If you don’t have a heart rate monitor or your doctor has told you that some of your medications may affect your heart rate, you can use “perceived exertion,” which means how hard you think you’re working based on a scale of 1 to 10, with 1 being the easiest and 10 being the hardest.
For those with cardiovascular disease, starting at an easy (3 or 4) or moderate (5 or 6) rate of exertion is recommended as you get used to activity. You should be breathing a little harder but still able to talk.

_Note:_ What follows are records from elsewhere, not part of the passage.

-- ==== Sys2Proof/Tests/Slice0.lean ====
section
/-! SUPPORT. Small tests and witnesses, each a named theorem closed by evaluation. A theorem `witness_<Name>` gives,
for the statement of that name, states and operands that meet the hypotheses of its clauses, with what the command
leaves there; expected values are worked out by hand from the rules cited. -/
namespace Sys2Proof.Tests
open Sys2Proof Sys2Proof.Machine Sys2Proof.Claims

-- Each theorem is checked before the next begins: many evaluations at once would not fit into memory.
set_option Elab.async false

-- Small states.

/-- The state a command leads to. -/
def after (c : Instr) (s : State) : State :=
  match exec c s with
  | .next t => t
  | _ => s

/-- A ready engine of one node, alone and locked. -/
def ready : State :=
  { State.reset with
    phase := .ready, tm := { tick := 1000, lock := true, root := true, hops := 0, joining := false }
    hall := { live := [0], cont := true } }

/-- Node 0 of a torus of two, with the acting manager at node 1 across port 0. -/
def pair : State :=
  { (ready.setPort 0 { st := .up }).setPort 1 { st := .up } with
    hall := {
      live := [0, 1], cont := true, xdim := 2, mgr := 1, actMgr := 1
      portSts := [((0, 0), .up), ((0, 1), .up), ((1, 0), .up), ((1, 1), .up)] } }

/-- A descriptor of a tensor of one or two dimensions in allocation 0, whole on node 0, that names no side tensor
(R321). -/
def desc (ix off fmt kind n0 n1 use : Nat) : Nat :=
  put 0 48 off + put 60 4 fmt + put 64 3 (if n1 = 0 then 1 else 2) + put 68 2 use + put 93 2 kind + put 128 16 0xFFFF
    + put 144 16 ix + put 160 16 ix + put 176 16 ix + put 192 16 ix + put 208 16 ix
    + put 224 20 n0 + put 244 20 n1 + put 344 24 1 + put 368 28 1

/-- The bytes of `v` from `a` on that are not zero. -/
def bytesAt (a n v : Nat) : Memory :=
  (List.range n).filterMap fun k => if v / 256 ^ k % 256 = 0 then none else some (a + k, BitVec.ofNat 8 (v / 256 ^ k))

/-- Slot 0 in RUN with a graph of three task words of which the first two, `w` and `v`, are ready: task words at 0x1000,
completion records at 0x2000, descriptors `ds` from 0x3000 on, allocation 0 at 0x10000, dependence words at 0x5000, a
stash of 4 KiB at 0x8000; `rest` is the memory above 0x6000. -/
def graph (w v : Nat) (ds : List Nat) (rest : Memory) : State :=
  { ready with
    hg := { ready.hg with
      verBase := 0x7000
      slots := ready.hg.slots.set 0 {
        st := .run
        hdr := {
          twCount := 3, twBase := 0x1000, compBase := 0x2000, descBase := 0x3000, descCount := 8, allocBase := 0x4000
          allocCount := 1, workBase := 0x5000, smapBase := 0x6000, stashBase := 0x8000, stashSize := 4096 } } }
    mem := bytesAt 0x1000 64 w ++ bytesAt 0x1040 64 v
      ++ ds.zipIdx.flatMap (fun d => bytesAt (0x3000 + 64 * d.2) 64 d.1)
      ++ bytesAt 0x4000 16 (put 0 43 0x10000 + put 51 30 16)
      ++ bytesAt 0x5000 16 (mkDep 0 1 0 0 0xFFF + put 64 64 (mkDep 0 1 0 0 0xFFF)) ++ rest }

/-- A task word: opcode, and fields of 16 bits from bit 160 on. -/
def word (opc : Nat) (fs : List Nat) : Nat := fs.zipIdx.foldl (fun a f => a + put (160 + 16 * f.2) 16 f.1) opc

theorem mem_allPorts : ∀ p : Fin 6, p ∈ allPorts := by decide
theorem mem_allSlots : ∀ i : Fin 16, i ∈ allSlots := by decide

/-- Counting, as a test. -/
def counts (s : State) : Bool := allPorts.all fun p => !(s.port p).linked || !(s.port p).exhausted

theorem counting_of {s : State} (h : counts s = true) : Counting s := fun p hl => by
  have k := List.all_eq_true.1 h p (mem_allPorts p)
  simpa [hl] using k

/-- Roomy, as a test. -/
def roomy (s : State) (k : Nat) : Bool := allPorts.all fun p => decide ((s.port p).txCount.toNat + k < 2 ^ 64 - 1)

theorem roomy_of {s : State} {k : Nat} (h : roomy s k = true) : Roomy s k := fun p => by
  simpa using List.all_eq_true.1 h p (mem_allPorts p)

theorem shownAt_none {s : State} (h : s.hg.flight = []) (a : Nat) : ¬ShownAt s a := by
  rintro ⟨f, hf, -⟩
  rw [h] at hf
  cases hf

theorem showsNoHold_none {s : State} (h : s.hg.flight = []) : ShowsNoHold s := by
  intro f hf
  rw [h] at hf
  cases hf

/-- Slot 0 alone is in RUN or SAVED, its three dependence words at 0x5000. -/
def words (s : State) : Bool :=
  let h := (s.slot 0).hdr
  (allSlots.all fun i => i == 0 || !s.shown i) && h.twCount == 3
    && (List.range 3).all fun m => hallLoc (h.depAddr m) == 0x5000 + 8 * m

/-- The words of the other nodes lie from 0x5008 on. -/
theorem reasonAt_words {s : State} (h : words s = true) {a : Nat} (r : ReasonAt s (some (0, 0)) a) :
    0x5008 ≤ a ∧ a < 0x5018 := by
  simp only [words, Bool.and_eq_true, beq_iff_eq] at h
  obtain ⟨⟨h1, h2⟩, h3⟩ := h
  obtain ⟨i, m, hs, hm, hw, hl, hu⟩ := r
  have hi : i = 0 := by
    have := List.all_eq_true.1 h1 i (mem_allSlots i)
    simpa [hs] using this
  subst hi
  rw [h2] at hm
  have h4 := List.all_eq_true.1 h3 m (List.mem_range.2 hm)
  rw [beq_iff_eq] at h4
  have : m ≠ 0 := fun h => hw (by rw [h])
  omega

/-- The words of instructions in flight, those of node 0 alone. -/
def flights (s : State) : Bool :=
  s.hg.flight.all fun f => f.slot == 0 && f.node == 0 && f.results.all fun r => r.node == 0

theorem shownAt_flights {s : State} (h : flights s = true) (hw : words s = true) {a : Nat} (r : ShownAt s a) :
    0x5000 ≤ a ∧ a < 0x5008 := by
  simp only [words, Bool.and_eq_true] at hw
  have h0 := List.all_eq_true.1 hw.2 0 (by simp)
  rw [beq_iff_eq] at h0
  obtain ⟨f, hf, m, hm, hl, hu⟩ := r
  have hx := List.all_eq_true.1 h f hf
  simp only [Bool.and_eq_true, beq_iff_eq, List.all_eq_true] at hx
  have m0 : m = 0 := by
    rcases hm with hm | ⟨r, hr, hm⟩
    · exact hm.trans hx.1.2
    · exact hm.symm.trans (hx.2 r hr)
  rw [hx.1.1, m0, h0] at hl hu
  omega

/-- A place above the tables: no byte of them is reached by its write. -/
theorem touches_high {s : State} {p : Place} (h1 : 0x10000 ≤ p.addr) (h2 : p.addr + 8 + p.tail < 2 ^ 48) {a : Nat}
    (h : Touches s p a) : 0x10000 ≤ a := by
  have hl : ∀ k, k < 8 → hallLoc (p.addr + k) = p.addr + k := fun k hk => Nat.mod_eq_of_lt (by omega)
  have h0 : hallLoc p.addr = p.addr := hl 0 (by omega)
  rcases h with ⟨-, h, -⟩ | ⟨-, h, -⟩ | ⟨b, hb, -, h, -⟩
  · omega
  · rw [hl 4 (by omega)] at h
    omega
  · rw [hl b (by omega)] at h
    omega

/-- A descriptor that makes its tensor a target without side tensors wherever it stands. -/
def plain (d : Tensor) (f : EFmt) : Bool :=
  !d.isView && !d.steer && d.ownFmt == some f && d.scaleIx == d.ix && d.zpIx == d.ix && d.ovIx == d.ix && !d.carried
    && (match f with
      | .op g => decide (4 < g.bits)
      | _ => true)

theorem plainTarget_of {d : Tensor} {f : EFmt} (h : plain d f = true) (s : State) (i : Fin 16) : PlainTarget s i d f := by
  simp only [plain, Bool.and_eq_true, Bool.not_eq_true', beq_iff_eq] at h
  obtain ⟨⟨⟨⟨⟨⟨⟨h1, h2⟩, h3⟩, h4⟩, h5⟩, h6⟩, h7⟩, h8⟩ := h
  refine ⟨?_, ?_, ?_, ?_, h1, h7, fun g hg => ?_⟩
  · simp [State.fmtOf, h1, h2, h3]
  · simp [State.scaleTensor, State.side, h4]
  · simp [State.zpTensor, State.side, h5]
  · simp [State.side, h6]
  · rw [hg] at h8
    simpa using h8

/-- The conditions of Dispatchable, as a test. -/
def mayGo (s : State) (i : Fin 16) (n opc : Nat) (onCore : Bool) : Bool :=
  s.readyNode i n opc && s.hg.slotEn.getLsbD i.val && !s.flying 0x52 && !s.saving i && (s.slot i).saved == []
    && !s.dispatchStopped && (!onCore || s.coreAwake) && !s.yields i && counts s

theorem dispatchable_of {s : State} {i : Fin 16} {n opc : Nat} {onCore : Bool} (h : mayGo s i n opc onCore = true) :
    Dispatchable s i n opc onCore := by
  simp only [mayGo, Bool.and_eq_true, Bool.not_eq_true', Bool.or_eq_true, beq_iff_eq] at h
  obtain ⟨⟨⟨⟨⟨⟨⟨⟨h1, h2⟩, h3⟩, h4⟩, h5⟩, h6⟩, h7⟩, h8⟩, h9⟩ := h
  exact ⟨h1, h2, h3, h4, h5, h6, fun h => by cases h7 with
    | inl h7 => simp [h] at h7
    | inr h7 => exact h7, h8, counting_of h9⟩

Don’t: Ignore Warning Signs
Listen to your body and pay attention to warning signs that you may be overdoing it. According to the National Institutes of Health, these include:
- Feeling like your heart is racing or skipping a beat
- Breathing so heavily that you feel like you can’t catch your breath
- Dizziness or lightheadedness
- Nausea
- Pain in your chest
If you have any of these signs of overexertion, take a break by moving slowly or simply walking around. If they don't resolve within a few minutes, seek medical attention.